Also, I worry about first-timers to Africa (as Lauren seems to be) going to places that do only walks. I know some folks love this, but I have also had first-timers express the feeling that they didn't see as much as they expected or hoped when they concentrate on walking. I'd hate to have people disappointed by walks, so I think it's better to get your fill of the big sightings by vehicle, THEN enjoy the more subtle pleasures of walking. I can completely understand why a person with your experience would prefer & recommend walks...I just didn't think it matched Laurenaf's needs on this trip. But maybe, I'm wrong...now she has lots of options to consider.

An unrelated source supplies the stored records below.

-- ==== Sys2Proof/Machine/Lifecycle.lean ====
section
/-! DEFINITION. The lifecycle operations of the Link Engine, HOP 0x01 to 0x07 (40_link_engine.md R133 to R139). Each
requires `OWNER = HELD` (10_state.md R35) and takes effect between two ticks (R130). -/

namespace Sys2Proof.Machine

/-- `LE.LOAD v` (R133): refused when something is loaded, and for `V_NONE`. -/
def execLeLoad (v : Variant) (s : State) : Host.Outcome State Fault Refusal :=
  issue (s.held && s.life == .unloaded && v != .vNone) s ((s.load v).ret .unit)

/-- `LE.START` (R134). -/
def execLeStart (s : State) : Host.Outcome State Fault Refusal :=
  issue (s.held && s.life == .loaded) s (s.start.ret .unit)

/-- `LE.STOP` (R135). -/
def execLeStop (s : State) : Host.Outcome State Fault Refusal :=
  issue (s.held && s.life == .running) s (s.stop.ret .unit)

/-- `LE.ABORT` (R136). -/
def execLeAbort (s : State) : Host.Outcome State Fault Refusal :=
  issue (s.held && s.life == .running) s (s.abort.ret .unit)

/-- `LE.DEINIT` (R137). -/
def execLeDeinit (s : State) : Host.Outcome State Fault Refusal :=
  issue (s.held && s.life == .loaded) s (s.deinit.ret .unit)

/-- `LE.SWITCH v` (R138). -/
def execLeSwitch (v : Variant) (s : State) : Host.Outcome State Fault Refusal :=
  issue (s.held && v != .vNone) s ((s.switch v).ret .unit)

/-- `LE.ATTACH` (R139): the attach program is loaded and started, and the operation waits for `LE_DONE`. -/
def execLeAttach (s : State) : Host.Outcome State Fault Refusal :=
  issue s.held s (((s.teardown.load .vAttach).start).push [.waitDone])

end Sys2Proof.Machine
end

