-- ==== Sys2Proof/Machine/Core.lean ====
section
/-! DEFINITION. The machine as the host sees it. -/

def Sys2Proof.core : Host.Core :=
  { State := Sys2Proof.Machine.State
    Fault := Sys2Proof.Machine.Fault
    Refusal := Sys2Proof.Machine.Refusal
    step := Sys2Proof.Machine.step
    reset := Sys2Proof.Machine.State.reset }
end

And of course, you are correct about public access at Flatdogs, but these folks won't have a vehicle, they will have to rely on their camps to take them to Flatdogs to use the internet, and this is not so easy to arrange. I think the camps would rather let him use their email, if he can use it quickly, than arrange a driver and vehicle to take him to Flatdogs. And although you pass right by Flatdogs when you go into/out of the park for gamedrives, I don't think you'll be able to get the vehicle to stop and wait while one person checks their email! The other folks in the vehicle will want to get on their gamedrive, or get back to lunch/dinner. This would of course be different if they had their own private guide/vehicle, but with this itinerary, that won't be the case. The camps are not yet including email/internet stops on their schedules!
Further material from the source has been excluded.